Problem description:
Your answer must be one number: the count of lines below that hold the word "intro".

Recorded data
··········

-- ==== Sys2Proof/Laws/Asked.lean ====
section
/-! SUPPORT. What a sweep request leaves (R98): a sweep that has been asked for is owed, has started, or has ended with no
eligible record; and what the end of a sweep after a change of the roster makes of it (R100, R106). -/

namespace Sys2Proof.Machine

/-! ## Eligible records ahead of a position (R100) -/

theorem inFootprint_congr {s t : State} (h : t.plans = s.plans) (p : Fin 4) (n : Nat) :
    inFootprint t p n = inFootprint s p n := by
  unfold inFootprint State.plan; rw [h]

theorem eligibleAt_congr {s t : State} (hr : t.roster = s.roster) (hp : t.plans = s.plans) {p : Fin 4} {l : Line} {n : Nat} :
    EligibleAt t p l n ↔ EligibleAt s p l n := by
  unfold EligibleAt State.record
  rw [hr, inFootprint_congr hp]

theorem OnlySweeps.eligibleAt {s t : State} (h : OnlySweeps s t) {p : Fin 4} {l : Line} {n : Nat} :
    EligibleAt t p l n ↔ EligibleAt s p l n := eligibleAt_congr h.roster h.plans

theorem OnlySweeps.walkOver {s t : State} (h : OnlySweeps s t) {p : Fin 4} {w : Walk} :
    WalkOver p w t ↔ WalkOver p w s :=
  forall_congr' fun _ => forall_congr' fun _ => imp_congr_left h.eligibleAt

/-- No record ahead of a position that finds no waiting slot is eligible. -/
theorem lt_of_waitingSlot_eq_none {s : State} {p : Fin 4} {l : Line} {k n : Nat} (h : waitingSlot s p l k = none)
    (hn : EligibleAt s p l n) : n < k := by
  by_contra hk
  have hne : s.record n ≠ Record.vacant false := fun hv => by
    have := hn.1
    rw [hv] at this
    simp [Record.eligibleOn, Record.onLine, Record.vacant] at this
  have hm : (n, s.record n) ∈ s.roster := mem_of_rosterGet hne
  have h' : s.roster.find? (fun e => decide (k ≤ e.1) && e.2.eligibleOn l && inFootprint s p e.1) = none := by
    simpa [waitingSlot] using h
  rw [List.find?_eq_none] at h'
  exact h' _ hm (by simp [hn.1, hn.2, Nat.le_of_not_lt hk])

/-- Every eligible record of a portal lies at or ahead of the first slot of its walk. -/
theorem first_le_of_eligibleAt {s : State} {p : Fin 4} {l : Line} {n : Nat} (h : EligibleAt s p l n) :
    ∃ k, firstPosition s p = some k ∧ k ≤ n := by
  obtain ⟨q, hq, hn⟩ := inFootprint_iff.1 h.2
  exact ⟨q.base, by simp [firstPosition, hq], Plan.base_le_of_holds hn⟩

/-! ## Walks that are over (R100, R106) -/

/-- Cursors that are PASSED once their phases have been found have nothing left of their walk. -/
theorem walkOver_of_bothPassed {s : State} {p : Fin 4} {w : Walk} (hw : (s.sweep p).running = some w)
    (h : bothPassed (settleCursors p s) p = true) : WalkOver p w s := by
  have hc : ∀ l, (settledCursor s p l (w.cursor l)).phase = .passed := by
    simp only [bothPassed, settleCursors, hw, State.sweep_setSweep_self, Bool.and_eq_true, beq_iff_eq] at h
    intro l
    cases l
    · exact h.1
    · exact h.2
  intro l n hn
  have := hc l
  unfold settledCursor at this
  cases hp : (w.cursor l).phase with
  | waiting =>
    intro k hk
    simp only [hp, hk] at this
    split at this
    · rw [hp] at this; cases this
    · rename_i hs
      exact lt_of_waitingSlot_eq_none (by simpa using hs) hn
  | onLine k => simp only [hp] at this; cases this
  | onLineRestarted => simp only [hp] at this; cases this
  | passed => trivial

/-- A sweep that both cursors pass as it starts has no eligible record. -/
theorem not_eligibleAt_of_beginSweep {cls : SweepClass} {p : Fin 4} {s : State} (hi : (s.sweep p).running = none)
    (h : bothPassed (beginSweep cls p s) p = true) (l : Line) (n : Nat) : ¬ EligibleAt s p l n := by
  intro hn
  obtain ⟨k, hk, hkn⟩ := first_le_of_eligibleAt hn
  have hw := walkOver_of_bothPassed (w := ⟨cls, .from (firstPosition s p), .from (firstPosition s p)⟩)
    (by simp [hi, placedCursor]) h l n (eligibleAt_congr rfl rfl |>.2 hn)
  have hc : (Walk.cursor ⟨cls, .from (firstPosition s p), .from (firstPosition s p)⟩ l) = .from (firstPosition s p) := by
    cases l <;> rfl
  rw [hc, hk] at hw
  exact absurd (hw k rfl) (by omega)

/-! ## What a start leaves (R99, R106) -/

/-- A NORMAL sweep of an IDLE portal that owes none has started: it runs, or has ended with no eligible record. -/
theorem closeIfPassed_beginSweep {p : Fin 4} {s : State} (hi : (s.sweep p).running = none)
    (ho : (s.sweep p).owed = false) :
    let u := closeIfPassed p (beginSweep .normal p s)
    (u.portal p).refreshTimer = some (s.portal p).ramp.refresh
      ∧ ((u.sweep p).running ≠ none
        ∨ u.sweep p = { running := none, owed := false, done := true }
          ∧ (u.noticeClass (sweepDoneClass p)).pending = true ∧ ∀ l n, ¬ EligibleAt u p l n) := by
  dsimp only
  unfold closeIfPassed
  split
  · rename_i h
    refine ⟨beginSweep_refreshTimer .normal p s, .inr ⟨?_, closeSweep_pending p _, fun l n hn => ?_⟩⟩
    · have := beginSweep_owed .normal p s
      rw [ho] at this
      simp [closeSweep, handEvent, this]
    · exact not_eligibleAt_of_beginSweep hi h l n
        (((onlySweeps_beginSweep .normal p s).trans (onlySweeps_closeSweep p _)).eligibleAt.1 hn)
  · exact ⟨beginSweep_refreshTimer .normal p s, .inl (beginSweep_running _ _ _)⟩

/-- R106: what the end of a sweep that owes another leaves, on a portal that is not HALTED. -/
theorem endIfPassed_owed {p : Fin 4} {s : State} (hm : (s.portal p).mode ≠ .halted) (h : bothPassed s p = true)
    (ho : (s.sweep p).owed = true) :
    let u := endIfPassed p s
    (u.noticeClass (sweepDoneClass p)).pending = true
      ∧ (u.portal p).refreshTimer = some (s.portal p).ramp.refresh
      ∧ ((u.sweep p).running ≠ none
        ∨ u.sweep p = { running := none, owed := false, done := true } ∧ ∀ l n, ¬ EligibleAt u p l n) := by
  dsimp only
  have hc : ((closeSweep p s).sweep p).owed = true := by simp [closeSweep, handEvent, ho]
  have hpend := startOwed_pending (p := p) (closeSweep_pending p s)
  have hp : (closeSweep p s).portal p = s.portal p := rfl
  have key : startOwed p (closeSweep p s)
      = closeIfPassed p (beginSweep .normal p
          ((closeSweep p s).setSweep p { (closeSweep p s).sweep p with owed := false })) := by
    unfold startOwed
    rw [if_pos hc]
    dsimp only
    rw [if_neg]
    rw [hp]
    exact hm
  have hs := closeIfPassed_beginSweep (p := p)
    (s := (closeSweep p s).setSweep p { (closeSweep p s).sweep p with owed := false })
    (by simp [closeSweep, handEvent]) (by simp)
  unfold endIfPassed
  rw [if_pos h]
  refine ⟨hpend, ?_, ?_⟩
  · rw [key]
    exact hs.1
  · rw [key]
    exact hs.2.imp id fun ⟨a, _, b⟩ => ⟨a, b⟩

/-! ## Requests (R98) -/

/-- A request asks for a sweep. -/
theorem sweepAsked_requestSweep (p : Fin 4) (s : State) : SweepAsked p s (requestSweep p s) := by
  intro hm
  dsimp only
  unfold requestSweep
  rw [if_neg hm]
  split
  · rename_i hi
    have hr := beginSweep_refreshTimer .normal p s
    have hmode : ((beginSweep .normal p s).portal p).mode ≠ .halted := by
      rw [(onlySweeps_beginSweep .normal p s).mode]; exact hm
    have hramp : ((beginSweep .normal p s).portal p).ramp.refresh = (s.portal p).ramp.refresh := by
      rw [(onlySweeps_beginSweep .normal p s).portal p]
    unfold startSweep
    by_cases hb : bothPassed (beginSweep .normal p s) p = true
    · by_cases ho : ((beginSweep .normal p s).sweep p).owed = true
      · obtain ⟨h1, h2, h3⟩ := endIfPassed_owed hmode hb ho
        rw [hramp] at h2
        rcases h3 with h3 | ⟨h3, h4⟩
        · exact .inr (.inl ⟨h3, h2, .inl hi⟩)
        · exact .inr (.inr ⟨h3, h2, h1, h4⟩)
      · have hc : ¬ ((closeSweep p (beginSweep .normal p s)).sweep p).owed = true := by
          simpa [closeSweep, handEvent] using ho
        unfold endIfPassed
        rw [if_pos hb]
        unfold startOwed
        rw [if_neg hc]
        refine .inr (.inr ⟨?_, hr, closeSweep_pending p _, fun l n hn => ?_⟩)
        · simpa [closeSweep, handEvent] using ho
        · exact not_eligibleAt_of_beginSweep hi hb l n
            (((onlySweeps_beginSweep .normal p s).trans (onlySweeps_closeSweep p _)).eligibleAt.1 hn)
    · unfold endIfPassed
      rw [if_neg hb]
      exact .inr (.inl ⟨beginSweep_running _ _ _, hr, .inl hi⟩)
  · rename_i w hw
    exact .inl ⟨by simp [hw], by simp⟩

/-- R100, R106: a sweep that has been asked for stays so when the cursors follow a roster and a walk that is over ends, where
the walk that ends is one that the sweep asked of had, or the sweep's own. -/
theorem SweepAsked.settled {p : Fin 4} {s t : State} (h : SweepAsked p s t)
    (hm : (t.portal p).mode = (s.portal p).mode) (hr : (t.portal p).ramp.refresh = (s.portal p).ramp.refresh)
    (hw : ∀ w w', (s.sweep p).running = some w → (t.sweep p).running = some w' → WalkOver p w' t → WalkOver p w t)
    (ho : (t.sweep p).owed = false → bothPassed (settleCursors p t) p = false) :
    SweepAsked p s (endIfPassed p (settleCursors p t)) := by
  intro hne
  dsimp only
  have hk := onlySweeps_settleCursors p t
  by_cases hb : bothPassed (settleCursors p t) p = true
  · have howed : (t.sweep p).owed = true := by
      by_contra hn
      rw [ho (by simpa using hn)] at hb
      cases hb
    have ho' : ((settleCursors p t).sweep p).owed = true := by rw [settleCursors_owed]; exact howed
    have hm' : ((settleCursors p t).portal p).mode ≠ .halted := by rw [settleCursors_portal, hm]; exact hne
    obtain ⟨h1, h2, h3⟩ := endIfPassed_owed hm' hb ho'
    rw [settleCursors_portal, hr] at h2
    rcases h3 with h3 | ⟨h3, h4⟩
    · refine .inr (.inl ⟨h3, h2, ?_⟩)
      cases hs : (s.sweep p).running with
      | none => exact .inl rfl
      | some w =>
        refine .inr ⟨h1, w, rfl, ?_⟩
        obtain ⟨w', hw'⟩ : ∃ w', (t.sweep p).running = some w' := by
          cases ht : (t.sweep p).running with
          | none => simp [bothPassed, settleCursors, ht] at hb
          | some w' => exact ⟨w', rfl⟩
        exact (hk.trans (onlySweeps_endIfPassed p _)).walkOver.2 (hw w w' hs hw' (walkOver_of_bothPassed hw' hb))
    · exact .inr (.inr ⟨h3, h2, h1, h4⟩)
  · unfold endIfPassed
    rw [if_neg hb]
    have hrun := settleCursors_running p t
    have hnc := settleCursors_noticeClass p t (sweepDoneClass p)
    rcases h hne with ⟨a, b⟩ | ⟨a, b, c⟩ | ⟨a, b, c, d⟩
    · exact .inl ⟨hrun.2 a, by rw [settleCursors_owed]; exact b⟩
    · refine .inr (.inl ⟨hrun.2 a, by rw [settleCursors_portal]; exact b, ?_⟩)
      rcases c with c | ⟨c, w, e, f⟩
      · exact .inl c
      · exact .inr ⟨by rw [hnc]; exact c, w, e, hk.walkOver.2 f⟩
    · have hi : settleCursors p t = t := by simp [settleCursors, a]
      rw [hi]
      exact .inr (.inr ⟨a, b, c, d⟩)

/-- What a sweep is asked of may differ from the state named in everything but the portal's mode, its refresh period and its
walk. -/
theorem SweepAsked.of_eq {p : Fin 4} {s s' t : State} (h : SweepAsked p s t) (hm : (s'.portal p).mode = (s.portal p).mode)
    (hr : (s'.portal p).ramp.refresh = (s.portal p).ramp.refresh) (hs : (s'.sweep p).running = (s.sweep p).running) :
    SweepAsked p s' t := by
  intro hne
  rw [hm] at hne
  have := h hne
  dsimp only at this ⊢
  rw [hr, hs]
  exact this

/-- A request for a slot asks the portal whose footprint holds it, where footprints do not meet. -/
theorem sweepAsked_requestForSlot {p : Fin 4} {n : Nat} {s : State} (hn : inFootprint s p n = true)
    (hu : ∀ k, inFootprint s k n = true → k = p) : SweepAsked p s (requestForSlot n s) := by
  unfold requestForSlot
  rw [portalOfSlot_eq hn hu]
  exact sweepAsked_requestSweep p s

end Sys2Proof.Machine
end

··········

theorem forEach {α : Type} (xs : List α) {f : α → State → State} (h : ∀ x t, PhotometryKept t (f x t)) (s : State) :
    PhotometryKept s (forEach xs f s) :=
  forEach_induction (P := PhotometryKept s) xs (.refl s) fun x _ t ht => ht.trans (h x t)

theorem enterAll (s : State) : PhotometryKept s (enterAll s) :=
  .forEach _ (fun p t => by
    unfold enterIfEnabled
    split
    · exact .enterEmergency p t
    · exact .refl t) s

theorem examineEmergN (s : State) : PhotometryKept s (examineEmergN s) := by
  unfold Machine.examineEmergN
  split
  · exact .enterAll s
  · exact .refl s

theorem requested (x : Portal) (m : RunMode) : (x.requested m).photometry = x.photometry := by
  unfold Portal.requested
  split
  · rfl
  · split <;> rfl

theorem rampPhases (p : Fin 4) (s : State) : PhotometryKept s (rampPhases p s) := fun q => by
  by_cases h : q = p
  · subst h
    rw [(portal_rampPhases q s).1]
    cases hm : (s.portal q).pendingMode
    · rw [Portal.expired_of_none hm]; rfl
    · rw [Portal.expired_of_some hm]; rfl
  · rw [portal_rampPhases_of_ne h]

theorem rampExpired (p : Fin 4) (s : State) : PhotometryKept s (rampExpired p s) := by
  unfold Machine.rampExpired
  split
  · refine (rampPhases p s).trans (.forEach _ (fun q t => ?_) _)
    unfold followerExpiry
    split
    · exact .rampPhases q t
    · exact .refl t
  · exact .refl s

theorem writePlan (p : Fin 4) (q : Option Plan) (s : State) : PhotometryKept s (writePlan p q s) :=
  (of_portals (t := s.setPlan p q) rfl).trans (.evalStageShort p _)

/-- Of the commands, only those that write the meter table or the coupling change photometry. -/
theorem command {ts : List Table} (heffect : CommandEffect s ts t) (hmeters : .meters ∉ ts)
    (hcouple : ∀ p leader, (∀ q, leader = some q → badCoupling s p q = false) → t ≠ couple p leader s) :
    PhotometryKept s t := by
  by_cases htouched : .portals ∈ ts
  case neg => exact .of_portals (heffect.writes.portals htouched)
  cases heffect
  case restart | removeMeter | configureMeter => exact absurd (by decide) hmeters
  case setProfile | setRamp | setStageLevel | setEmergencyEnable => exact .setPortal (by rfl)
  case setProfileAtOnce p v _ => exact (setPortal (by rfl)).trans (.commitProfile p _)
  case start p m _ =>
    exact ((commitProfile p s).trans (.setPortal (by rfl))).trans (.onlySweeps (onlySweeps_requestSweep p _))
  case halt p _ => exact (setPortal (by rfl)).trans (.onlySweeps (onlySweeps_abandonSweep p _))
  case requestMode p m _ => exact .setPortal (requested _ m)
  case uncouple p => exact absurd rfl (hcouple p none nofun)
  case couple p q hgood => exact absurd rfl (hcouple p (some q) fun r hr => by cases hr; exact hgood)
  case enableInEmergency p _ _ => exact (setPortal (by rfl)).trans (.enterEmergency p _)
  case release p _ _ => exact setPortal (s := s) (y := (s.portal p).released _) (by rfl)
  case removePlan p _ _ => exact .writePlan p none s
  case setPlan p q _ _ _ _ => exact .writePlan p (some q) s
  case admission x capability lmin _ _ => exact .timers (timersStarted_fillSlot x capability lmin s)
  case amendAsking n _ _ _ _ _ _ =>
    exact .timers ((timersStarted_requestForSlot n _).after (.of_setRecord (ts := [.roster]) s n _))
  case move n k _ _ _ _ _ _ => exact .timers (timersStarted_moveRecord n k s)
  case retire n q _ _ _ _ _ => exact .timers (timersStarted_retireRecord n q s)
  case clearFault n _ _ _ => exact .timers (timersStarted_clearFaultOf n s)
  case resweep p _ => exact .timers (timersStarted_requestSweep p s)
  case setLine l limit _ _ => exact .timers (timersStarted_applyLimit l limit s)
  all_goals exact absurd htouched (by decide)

··········

Written reply:
7